To remedy this problem, I have included two circuits which solve your issues. Figure 1 uses two transistors with positive feedback to create the needed hysteresis and gain to drive an output stage that provides 100 mA current limiting in case your load circuit shorts out.

Figure 2 circuit uses a 4093 quad-nand schmitt trigger (that has 1 volt hysteresis) and drives the same output stage as circuit one. The second circuit is probably the easiest one to implement, but requires the fourteen-pin 4093 IC. You will still need to select the a Cds cell that has around a megohm of resistance when dark and 10K or less resistance when light. Hope this helps you.

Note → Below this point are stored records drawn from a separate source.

-- ==== Sys2Proof/Machine/RefIn.lean ====
section
/-! DEFINITION. Machine/RefIn.lean: the reference inputs, their qualification and the selector's forced changes
(R353 to R369 of spec/12_references_and_clocks.md). -/
namespace Sys2Proof.Machine

open Reg

/-! ### References (R353 to R357) -/

def RefIn.empty : RefIn :=
  { last := 0, phase := none, since := 0, again := false, wtr := 0, off := none, agree := none, freqAt := none }

def State.ref (s : State) (r : Nat) : RefIn := mget (fun _ => RefIn.empty) s.refsel.refs r

def State.setRef (s : State) (r : Nat) (x : RefIn) : State :=
  { s with refsel := { s.refsel with refs := mset (fun _ => RefIn.empty) s.refsel.refs r x } }

/-- The configuration word of a reference. -/
def REF_CFG (r : Nat) : Nat := 0x510100 + 0x20 * r

def State.refEn (s : State) (r : Nat) : Bool := bitAt (s.reg (REF_CFG r)) 31
def State.refRank (s : State) (r : Nat) : Nat := bitsOf (s.reg (REF_CFG r)) 27 24
def State.refQual (s : State) (r : Nat) : Bool := s.flag (REF_STAT_QUAL r)

/-- Whether a reference fixes the phase (R353): PTP and PPS_IN always, the 10 MHz input never. -/
def State.refPhase (s : State) (r : Nat) : Bool := r == 0 || r == 2 || (r != 3 && bitAt (s.reg (REF_CFG r)) 30)

/-- Frequency of a reference against the TCXO, in ppt. -/
def State.refFreq (s : State) (r : Nat) : Int := sWord (s.reg (REF_FREQ r))

/-- Expected period of the edges of a reference in units of 1/12 ns: the Sync interval; fs/2, fs or 2fs; 1 s; 100 ns; fs. -/
def State.refPeriod12 (s : State) (r : Nat) : Nat :=
  let p := 2 * s.sys.period
  if r = 0 then
    let l := sext 8 (s.rf TIME_PTP_INT_SYNC)
    if l < 0 then 2 * sec1 / 2 ^ l.natAbs else 2 * sec1 * 2 ^ l.natAbs
  else if r = 1 then
    match bitsOf (s.reg REF_CFG_WCLK) 9 8 with
    | 0 => 2 * p
    | 2 => p / 2
    | _ => p
  else if r = 2 then 2 * sec1
  else if r = 3 then 1200
  else p

/-- A phase error in [−P/2, P/2) (R354). -/
def wrapPhase (p x : Int) : Int := (x + p / 2) % p - p / 2

/-- Seconds and limits of REFSEL_CFG in their units. -/
def State.wtrTime (s : State) : Nat := s.rf REFSEL_CFG_WTR * sec1
def State.qualTime (s : State) : Nat := max 1 (s.rf REFSEL_CFG_QUAL_S) * sec1
def State.freqOk (s : State) (r : Nat) : Bool := decide ((s.refFreq r).natAbs ≤ s.rf REFSEL_CFG_QUAL_PPM * 1000000)

/-- Whether a reference can be selected (R358). -/
def State.refEligible (s : State) (r : Nat) : Bool :=
  s.refEn r && s.refQual r && !s.flag (REF_STAT_IN_WTR r) && !s.flag (REF_STAT_DISTRUST r)

/-! ### The NCO (R362, R368) -/

/-- A signed 48-bit word of two registers. -/
def State.word48 (s : State) (lo hi : Nat) : Int := sext 48 (bitsOf (s.reg hi) 15 0 * 2 ^ 32 + (s.reg lo).toNat)

def State.setWord48 (s : State) (lo hi : Nat) (x : Int) : State :=
  let u := (x % 2 ^ 64).toNat
  (s.setRegN lo u).setRegN hi (u / 2 ^ 32)

def State.nco (s : State) : Int := s.word48 REFSEL_NCO_LO REFSEL_NCO_HI
def State.holdWord (s : State) : Int := s.word48 REFSEL_HOLD_LO REFSEL_HOLD_HI
def State.forceWord (s : State) : Int := s.word48 REFSEL_FORCE_LO REFSEL_FORCE_HI

/-- Limit of the NCO word, and its clamp (R362). -/
def ncoMax : Int := 400000000

def State.setNco (s : State) (x : Int) : State :=
  let y := clampInt (-ncoMax) ncoMax x
  let s := s.setWord48 REFSEL_NCO_LO REFSEL_NCO_HI y
  if y = x then s else s.raise REFSEL_EVT_NCO_LIMIT

/-- The mean of a list; which way a part of a ppt goes is open. -/
def State.meanOf (s : State) (l : List Int) : Int × State :=
  let (b, s) := s.pick 2
  let n : Int := l.length
  ((l.foldl (· + ·) 0 + (n - 1) * (b : Int)) / n, s)

/-- Words of the history at an instant: the last HOLD_AVG seconds but for the last 2. -/
def State.histWords (s : State) : List Int :=
  let avg := bitsOf (s.reg REFSEL_HOLD_AVG) 10 0 * sec1
  (s.refsel.hist.filter fun e => Nat.ble (e.1 + 2 * sec1) s.now && Nat.ble s.now (e.1 + avg + 2 * sec1)).map (·.2)

/-! ### Changes of the selection (R358 to R360, R363, R368) -/

/-- STATE codes of the selector. -/
def rsFree : Nat := 0
def rsAcquiring : Nat := 1
def rsLocked : Nat := 2
def rsSwitching : Nat := 3
def rsHoldover : Nat := 4
def rsForced : Nat := 5

def State.selState (s : State) : Nat := s.rf REFSEL_STAT_STATE

/-- The selected reference (REFSEL_STAT.SEL), 15 for none. -/
def State.selRef (s : State) : Nat := s.rf REFSEL_STAT_SEL

/-- A change of the selection. -/
def State.selChange (s : State) (sel state : Nat) : State :=
  let s := (s.sf REFSEL_STAT_SEL sel).sf REFSEL_STAT_STATE state
  ({ s with refsel := { s.refsel with changeAt := some s.now, locked := false, farAt := none } }).raise REFSEL_EVT_SEL_CHG

/-- SLOPE in ppb/s, which is as many ppt in each ms; at least 1. -/
def State.slope (s : State) : Nat := max 1 (bitsOf (s.reg REFSEL_SLOPE) 19 0)

/-- The integer square root of a number below 2^96, rounded down. -/
def isqrt (x : Nat) : Nat :=
  (List.range 48).foldr (fun i r => if Nat.ble ((r + 2 ^ i) * (r + 2 ^ i)) x then r + 2 ^ i else r) 0

/-- The phase error now of a phase reference, in units of 10^-12 ms: that of its last edge carried on at the present
difference of frequency; 0 of a frequency reference. -/
def State.phaseNow (s : State) (r : Nat) : Int :=
  let x := s.ref r
  if s.refPhase r then
    x.phase.getD 0 * 1000000 / 12 + (s.nco - s.refFreq r) * ((s.now - x.last : Nat) : Int) / ms1
  else 0

/-- The time within which a switch to a reference ends (R364), rounded up. With differences in ppt, SLOPE in ppt a ms and
the phase error in ppt ms, every term comes out in ms. -/
def State.switchTime (s : State) (r : Nat) : Nat :=
  let k := s.slope
  let f := (s.nco - s.refFreq r).natAbs
  (f * ms1 + k - 1) / k + 2 * (isqrt (((s.phaseNow r).natAbs * (2 * k) + f * f) * 1000000 / (2 * k * k)) + 1) * (ms1 / 1000) + 100 * ms1

/-- A switch to a reference begins. -/
def State.switchTo (s : State) (r : Nat) : State :=
  let by_ := s.now + s.switchTime r
  let s := s.selChange r rsSwitching
  { s with refsel := { s.refsel with switchBy := by_ } }

/-- Entry into holdover: the history value, or the present word where less than 2 s of history exists. -/
def State.refHoldover (s : State) : State :=
  if s.selState = rsHoldover then s
  else
    let l := s.histWords
    let s := if l.isEmpty then (s.setWord48 REFSEL_HOLD_LO REFSEL_HOLD_HI s.nco).raise REFSEL_EVT_HOLD_SHORT
      else
        let (m, s) := s.meanOf l
        s.setWord48 REFSEL_HOLD_LO REFSEL_HOLD_HI m
    let s := if s.selRef = 15 then s.sf REFSEL_STAT_STATE rsHoldover else s.selChange 15 rsHoldover
    s.raise REFSEL_EVT_HOLDOVER

/-- The best eligible reference: the lowest rank; among equals the selected one, else the lowest index. -/
def State.bestRef (s : State) : Option Nat :=
  ((List.range 8).filter s.refEligible).foldl (fun b r => match b with
    | none => some r
    | some x =>
      if s.refRank r < s.refRank x ∨ (s.refRank r = s.refRank x ∧ r = s.selRef) then some r else some x) none

/-- A forced change (R358). -/
def State.forceChange (s : State) : State :=
  match s.bestRef with
  | some r => s.switchTo r
  | none => s.refHoldover

/-- A reference disqualified (R356), a switch in progress towards it changing at once (R360). -/
def State.refDisq (s : State) (r : Nat) : State :=
  if !s.refQual r then s
  else
    let s := ((s.sf (REF_STAT_QUAL r) 0).raise (REF_HIST_DISQ r)).raise REFSEL_EVT_DISQUALIFIED
    let s := (s.sf (REF_STAT_IN_WTR r) 0).setRef r { s.ref r with again := true, off := none }
    if s.selState = rsSwitching ∧ s.selRef = r ∧ s.rf REFSEL_CTL_SEL_MODE = 0 ∧ s.flag REFSEL_CTL_RUN = true then s.forceChange
    else s

/-- A reference no longer present (R355): LOS, or PTP without a selected master that is not suspect. -/
def State.refLost (s : State) (r : Nat) : State :=
  if s.flag (REF_STAT_PRESENT r) then
    (((s.sf (REF_STAT_PRESENT r) 0).raise (REF_HIST_LOS r)).refDisq r).setRef r { (s.refDisq r).ref r with phase := none }
  else s

/-! ### Marks (R354, R355) -/

/-- Whether two successive phase errors of a reference (1/12 ns) are a phase hit: P/8 of a word clock or AES3
reference, 1 µs of PPS_IN. -/
def State.phaseHit (s : State) (r : Nat) (a b : Int) : Bool :=
  let p : Int := s.refPeriod12 r
  if r = 2 then decide (12000 < (wrapPhase p (b - a)).natAbs)
  else if r = 1 ∨ 4 ≤ r then decide (p < 8 * (wrapPhase p (b - a)).natAbs)
  else false

/-- Bandwidth of a code of R366 in mHz. -/
def bwMHz (c : Nat) : Nat :=
  match c with
  | 0 => 1 | 1 => 3 | 2 => 10 | 3 => 30 | 4 => 100 | 5 => 300 | 6 => 1000 | 7 => 3000 | 8 => 10000
  | 9 => 30000 | 10 => 100000 | 11 => 300000 | _ => 1000000

/-- The loop bandwidth in use (R366): ACQ_BW until the first lock after selection. -/
def State.bwInUse (s : State) (r : Nat) : Nat :=
  let w := s.reg (REF_CFG r)
  bwMHz (if s.selRef = r ∧ s.refsel.locked then bitsOf w 19 16 else bitsOf w 15 12)

/-- The frequency shown each second (R355, R356): out of QUAL_PPM it stops a qualification and starts the second after
which it disqualifies. -/
def State.refMeasure (s : State) (r : Nat) (freq : Int) : State :=
  let x := s.ref r
  let due := match x.freqAt with
    | some t => Nat.ble (t + sec1) s.now
    | none => true
  if !due then s
  else
    let s := s.setReg (REF_FREQ r) (wordOfInt (clampInt (-2147483648) 2147483647 freq))
    if s.freqOk r then s.setRef r { x with freqAt := some s.now, off := none }
    else
      (s.raise (REF_HIST_FREQ r)).setRef r { x with
        freqAt := some s.now, since := if s.refQual r then x.since else s.now,
        off := some (x.off.getD s.now) }

/-- Since when the phase error (1/12 ns) of the reference that the loop is locked to has been above 4 LOCK_NS (R375). -/
def State.phaseWatch (s : State) (phase : Option Int) : State :=
  let far := match phase with
    | some e => s.selState == rsLocked && Nat.blt (48 * s.rf TIME_CFG2_LOCK_NS) e.natAbs
    | none => false
  { s with refsel := { s.refsel with farAt := if far then some (s.refsel.farAt.getD s.now) else none } }

/-- A marking edge with its phase error in 1/12 ns, where the reference has one, and its frequency. -/
def State.refEdge (s : State) (r : Nat) (phase : Option Int) (freq : Int) : State :=
  let x := s.ref r
  let was := s.flag (REF_STAT_PRESENT r)
  let hit := match x.phase, phase with
    | some a, some b => s.phaseHit r a b
    | _, _ => false
  let (b, s) := if phase.isSome then s.pick 2 else (0, s)
  let s := match phase with
    | some e => s.setReg (REF_PHASE r) (wordOfInt (clampInt (-2147483648) 2147483647 ((e + 2 * (b : Int)) / 3)))
    | none => s
  let slow := r == 0 && was && Nat.blt (1000 * sec1) (16 * s.bwInUse 0 * (s.now - x.last))
  let s := (s.sf (REF_STAT_PRESENT r) 1).setFlag (REF_STAT_BW_LIM r) slow
  let s := s.setRef r { x with
    last := s.now, phase := phase, since := if was && !hit then x.since else s.now }
  let s := if hit then (s.raise (REF_HIST_PHIT r)).refDisq r else s
  let s := if s.selRef = r then s.phaseWatch phase else s
  s.refMeasure r freq

end Sys2Proof.Machine
end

Power supply not specified.
Top circuit operating range using common 555 is from 5 to 15 volts by data sheet. IC 4017 data sheet specifies current drive limit about one milliamp. Some amplification required to drive LED at 10 to 20 milliamps

Bottom circuit requires at least 12 volts to operate series string of LEDs. Three LEDs in series add up to: G(3.2) + R(1.8) + G(3.2) = 8.2 volts. Requires at least 12 volt power to allow for current limit resistor voltage drop. LEDS will load down ring oscillator as shown. Need high impedance buffer to isolate LEDs from Resistor Capacitor time constant.
 

a) The logic of operation of CDS photocells is:
No Light = high resistance
Max Light = Low resistance
 

As shown, that logic will tend to turn on the transistor during the daytime and turn it off during the night. Simple solution is to swap 100K resistor with photoresistor in circuit. You will probably need to adjust resistor values to operate the way you require. You also need to limit current into the base of the transistor.

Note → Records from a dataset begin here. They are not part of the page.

/-- The end of a checker's period of 1 s (R176). -/
def execMicCheckPeriod (m : Fin 128) (s : State) : Out :=
  let k := m.val
  .next (match (s.mic k).ready with
    | none => s
    | some (sq, re, im) =>
      let n := s.sys.rate
      let checks := s.rf (SUPV_MIC_CFG_CHECKS k)
      let pil := (re * re + im * im).toNat
      let pilFs := (n * 2 ^ 61) ^ 2
      let msFs := n * 2 ^ 61
      let (msDb, s) := s.dbField sq msFs
      let (plDb, s) := s.dbField pil pilFs
      let s := (s.sf (SUPV_MIC_LVL_MS_DB k) msDb).sf (SUPV_MIC_LVL_PILOT_DB k) plDb
      let y := s.mic k
      let stuck := s.micStuckNow k
      let dead := checks.testBit 0 && levelBelow sq msFs (s.rf (SUPV_MIC_LVL_FLOOR k))
      let deaf := checks.testBit 3 && levelBelow pil pilFs (s.rf (SUPV_MIC_LVL_PFLOOR k))
        && s.rf (SUPV_LINE_STAT_STATE (s.rf (SUPV_MIC_CFG_LINE k))) == lnOk
      let loud := checks.testBit 1 && Nat.blt (msFs ^ 10) (sq ^ 10 * 10 ^ 3)
      let c (b : Bool) (n : Nat) : Nat := if b then min 65535 (n + 1) else 0
      let cand := if stuck then mcStuck else if dead then mcDead else if deaf then mcDeaf else if loud then mcOverload
        else mcOk
      let held := if cand = y.cand then min 65535 (y.held + 1) else 1
      let s := s.setMic k { y with ready := none, hit := stuck, dead := c dead y.dead, deaf := c deaf y.deaf,
                                   loud := c loud y.loud, fine := c (cand == mcOk && !y.hit) y.fine, cand := cand, held := held }
      (s.sf (SUPV_MIC_STAT_PERIODS k) held).micVerdict k)

/-- A period of 10 ms of a PDM microphone's data line (R176): `bad` when its density was out of range. A period of 1 s in
which STUCK held is none of the 10 that lead back to OK. -/
def State.micStuck (s : State) (slot : Nat) (bad : Bool) : State :=
  (List.range 128).foldl (fun s m =>
    if s.micOn m && s.rf (SUPV_MIC_CFG_SLOT m) == slot then
      let y := s.mic m
      let stuck := if bad && (s.rf (SUPV_MIC_CFG_CHECKS m)).testBit 2 then min 255 (y.stuck + 1) else 0
      let holds := Nat.ble 3 stuck
      (s.setMic m { y with stuck := stuck, hit := y.hit || holds, fine := if holds then 0 else y.fine }).micVerdict m
    else s) s

/-! ### Monitor points (R178 to R181) -/

def State.point (s : State) (i : Nat) : Point := mget (fun _ => ⟨0, 0, 0#32⟩) s.supv.points i
def State.setPoint (s : State) (i : Nat) (x : Point) : State :=
  { s with supv := { s.supv with points := mset (fun _ => ⟨0, 0, 0#32⟩) s.supv.points i x } }

/-- The bit of a monitor point in the map, reported when it changes (R185): the EVENT for the endpoint that the Skein lists
for the point under KIND 7. -/
def State.setPointBit (s : State) (i : Nat) (b : Bool) : State :=
  let was := s.bit (SUPV_TI_MAP (i / 32)) (i % 32)
  if was = b then s
  else
    let s := if b then s.setBit (SUPV_TI_MAP (i / 32)) (i % 32) else s.clrBit (SUPV_TI_MAP (i / 32)) (i % 32)
    let s := (s.wardenEvent 3 [i, if b then 1 else 0, s.seconds]).notify 7 i (if b then 2 else 1) 0xFF
    if b then s.policyBits .point else s
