def execDirSync (f : LinkFrame) (s : State) : Out :=
  .next (s.linkMsg 0x21 f false fun h body s =>
    let g := beAt body 0 4
    let l := syncItems body
    if s.link.active || !s.isMgr then (s, .nak nkRole)
    else if (s.admOf h.src).isNone then (s, .nak nkNotAdmitted)
    else if Nat.blt 40 l.length || l.any fun i => !syncOk i then (s, .bad 7 6 nkMalformed)
    else if g = s.link.gen ∨ g = (s.link.gen + 1) % 2 ^ 32 ∨ s.link.wantFull = true then
      (l.foldl State.syncItem { s with link := { s.link with gen := g, wantFull := false } }, .done)
    else ({ s with link := { s.link with wantFull := true } }, .nak nkOrder))

/-- The whole directory and the zone commands in progress sent to the standby. -/
def State.fullCopy (s : State) (n : Nat) : State :=
  let s := s.skein.system.eps.foldl (fun (s : State) (e : SkEp) =>
    s.linkSend 0x21 n ([s.link.gen, 1, e.index] ++ (List.range 8).map fun w => (s.dirWord e.index w).toNat)) s
  s.link.zout.foldl (fun (s : State) (z : ZoneOut) => s.linkSend 0x21 n (s.link.gen :: 2 :: zoneNums z.cmd)) s

/-! ### Acknowledgements (R385) -/

/-- A message acknowledged by the node that it went to. -/
def State.linkAcked (s : State) (n q : Nat) : State :=
  { s with link := { s.link with out := s.link.out.filter fun (m : OutMsg) =>
    !(m.seq == q && (m.dst == n || m.dst == 0xFFFE || m.dst == 0xFFFF)) } }

def execLinkAck (f : LinkFrame) (s : State) : Out :=
  .next (s.linkMsg 0x3E f false fun h body s => (s.linkAcked h.src (beAt body 0 4), .done))

/-- A NAK: the message is not sent again; OUT_OF_ORDER for a DIR_SYNC asks for a full copy (R408). -/
def execLinkNak (f : LinkFrame) (s : State) : Out :=
  .next (s.linkMsg 0x3F f false fun h body s =>
    let q := beAt body 0 4
    let reason := byteAt body 4
    if reason = 0 ∨ 7 < reason then (s, .bad 7 6 nkMalformed)
    else
      let sync := s.link.out.any fun m => m.seq == q && m.ty == 0x21
      let s := s.linkAcked h.src q
      (if reason = 4 ∧ sync = true ∧ s.link.active = true ∧ byteAt body 5 = 0 then s.fullCopy h.src else s, .done))

/-- 2 ms without an acknowledgement of the oldest message waiting: sent again, up to three times. -/
def execLinkResendTimeout (s : State) : Out :=
  .next (match s.link.out with
    | [] => s
    | m :: t =>
      let s := s.moveTo (m.since + 2 * ms1)
      if m.tries < 3 then
        let m' : OutMsg := { m with since := s.now, tries := m.tries + 1 }
        (({ s with link := { s.link with out := t ++ [m'] } }).linkFrames m')
      else { s with link := { s.link with out := t } })

/-- The TYPEs of R384. -/
def linkTypes : List Nat :=
  [0x01, 0x02, 0x03, 0x04, 0x05, 0x06, 0x07, 0x10, 0x11, 0x12, 0x13, 0x20, 0x21, 0x23, 0x30, 0x31, 0x3E, 0x3F, 0x40]

/-- A reserved TYPE (R384, R412). -/
def execLinkReservedType (f : LinkFrame) (s : State) : Out :=
  .next (if linkTypes.contains (linkTy f) then s else s.linkMsg (linkTy f) f false fun _ _ s => (s, .bad 7 3 nkUnknown))

/-! ### Talkers and starts (R394, R413) -/

/-- A boundary's share of R394: a context of an alarm talker runs only while the talker's bit is set in the map. -/
def State.talkerBoundary (s : State) : State :=
  s.skein.system.talkers.foldl (fun (s : State) e =>
    let want := s.link.map.testBit e.2
    if s.flag (CTX_CFG_EN e.1) = want then s
    else
      let s' := s.ctxCfgWrite 2 e.1 (setBits (s.reg (CTX_CFG e.1)) 31 31 (if want then 1 else 0))
      { s' with bus := s.bus }) s

/-- Lysle link after power-on, device reset or wake: TERM kept, a manager listening with a fresh directory. -/
def State.linkStart (s : State) : State :=
  let k := { Link.init with
    term := s.link.term, sealNext := max s.link.sealNext s.link.sealTop, sealTop := s.link.sealTop, listening := s.isMgr,
    started := s.now, beatSent := s.now, beatAt := s.now }
  ({ s with link := k }).dirLoad

end Sys2Proof.Machine
end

Not every photoresistor will work as the range of resistance variation must match the required transistor bias. You could measure the resistance of the photo resistor with an ohmmeter for both dark and light environment or look up the data sheet from Digikey, Mouser or the manufacturer.

See above circuit from Linear Technology Spice program.
 

Some CDS photo resistors are about 200K ohms in the dark and about 4K ohms in light. If the range is less, the transistors will always stay on. Measure the photoresistor in light with an ohmmeter. Cover the photo resistor to measure dark resistance.
 

b) Optimum bias would provide about 0.6 to 1.0 volts or more at the transistor base (relative to emitter) to turn on and less than that threshold to turn off. Depends on required current from collector to emitter.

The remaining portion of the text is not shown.